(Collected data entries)

-- ==== Sys2Proof/Decode.lean ====
section
/-! DEFINITION. Decoding and encoding (30_encoding.md). Decoding is total on 32-bit words (R103); the
word is the one the engine has after `Order` (R90). -/

namespace Sys2Proof

/-- The one way a word is rejected (R99): `UnrecognizedInstruction`. The step adds the pc (R112). -/
inductive DecodeReject where
  | unrecognizedInstruction (word : Word32)
  deriving DecidableEq, Repr

/-- `opcode`, bits 31:26 (R91). -/
def opcodeField (w : Word32) : BitVec 6 := w.extractLsb' 26 6

/-- Bits 25:21 as they stand: `rs`, or the ignored field of LUI and MTC0 (R91, R93). -/
def bits25to21 (w : Word32) : BitVec 5 := w.extractLsb' 21 5

/-- `rs`, bits 25:21 (R91). -/
def rsField (w : Word32) : GprIdx := (bits25to21 w).toFin

/-- `rt`, bits 20:16 (R91). -/
def rtField (w : Word32) : GprIdx := (w.extractLsb' 16 5).toFin

/-- `rd`, bits 15:11 (R91). -/
def rdField (w : Word32) : Cp0Idx := (w.extractLsb' 11 5).toFin

/-- `imm`, bits 15:0 (R91). -/
def immField (w : Word32) : BitVec 16 := w.extractLsb' 0 16

/-- Bits 10:0, ignored by MTC0 (R93). -/
def low11Field (w : Word32) : BitVec 11 := w.extractLsb' 0 11

def opcodeOri : BitVec 6 := 0b001101#6
def opcodeLui : BitVec 6 := 0b001111#6
def opcodeMtc0 : BitVec 6 := 0b010000#6
def opcodeLw : BitVec 6 := 0b100011#6

/-- Dispatch (R98): the primary opcode alone selects the instruction; every other value is rejected
by name (R99). -/
def decode (w : Word32) : Except DecodeReject Instr :=
  if opcodeField w = opcodeOri then .ok (.ori (rsField w) (rtField w) (immField w))
  else if opcodeField w = opcodeLui then .ok (.lui (bits25to21 w) (rtField w) (immField w))
  else if opcodeField w = opcodeMtc0 then
    .ok (.mtc0 (bits25to21 w) (rtField w) (rdField w) (low11Field w))
  else if opcodeField w = opcodeLw then .ok (.lw (rsField w) (rtField w) (immField w))
  else .error (.unrecognizedInstruction w)

/-- A register number as its 5-bit field. -/
def regBits (r : Fin 32) : BitVec 5 := BitVec.ofFin r

/-- The I-type format (R92). -/
def iType (opcode : BitVec 6) (rs rt : BitVec 5) (imm : BitVec 16) : Word32 :=
  opcode ++ rs ++ rt ++ imm

/-- The COP0 move format (R93). -/
def cop0Type (opcode : BitVec 6) (sub rt rd : BitVec 5) (low : BitVec 11) : Word32 :=
  opcode ++ sub ++ rt ++ rd ++ low

/-- The word of an instruction (R92, R93). -/
def encode : Instr → Word32
  | .ori rs rt imm => iType opcodeOri (regBits rs) (regBits rt) imm
  | .lui rs rt imm => iType opcodeLui rs (regBits rt) imm
  | .mtc0 sub rt rd low => cop0Type opcodeMtc0 sub (regBits rt) (regBits rd) low
  | .lw rs rt imm => iType opcodeLw (regBits rs) (regBits rt) imm

/-- The rows of spec/opcode_table.json (R104). -/
def opcodeTable : List TableRow :=
  [ ⟨"ORI", 0x34000000#32, 0xFC000000#32⟩,
    ⟨"LUI", 0x3C000000#32, 0xFC000000#32⟩,
    ⟨"MTC0", 0x40000000#32, 0xFC000000#32⟩,
    ⟨"LW", 0x8C000000#32, 0xFC000000#32⟩ ]

/-- The instruction's mnemonic in spec/opcode_table.json. -/
def Instr.mnemonic : Instr → String
  | .ori _ _ _ => "ORI"
  | .lui _ _ _ => "LUI"
  | .mtc0 _ _ _ _ => "MTC0"
  | .lw _ _ _ => "LW"

/-- The instruction read from bits numbered as the opcode table numbers them. The hardware stores an
instruction as one 32-bit word (R90), whose bit 0 is the table's bit 0, so the word is the number
itself; bits above `nbits` are 0. More than 32 bits is no instruction of this machine (R90). -/
def decodeTableWord (nbits w : Nat) : Option Instr :=
  if nbits ≤ 32 then (decode (BitVec.ofNat 32 (w % 2 ^ nbits))).toOption else none

end Sys2Proof
end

• **WHAT THE EXERCISE ASKS**
Among the entries above, the line containing "31:26 (R91). -/", the line containing "15:0 (R91). -/", and all lines between them are to be restated word for word; nothing else belongs in the reply.

• **EXERCISE OUTPUT**
/-- `opcode`, bits 31:26 (R91). -/
def opcodeField (w : Word32) : BitVec 6 := w.extractLsb' 26 6

/-- Bits 25:21 as they stand: `rs`, or the ignored field of LUI and MTC0 (R91, R93). -/
def bits25to21 (w : Word32) : BitVec 5 := w.extractLsb' 21 5

/-- `rs`, bits 25:21 (R91). -/
def rsField (w : Word32) : GprIdx := (bits25to21 w).toFin

/-- `rt`, bits 20:16 (R91). -/
def rtField (w : Word32) : GprIdx := (w.extractLsb' 16 5).toFin

/-- `rd`, bits 15:11 (R91). -/
def rdField (w : Word32) : Cp0Idx := (w.extractLsb' 11 5).toFin

/-- `imm`, bits 15:0 (R91). -/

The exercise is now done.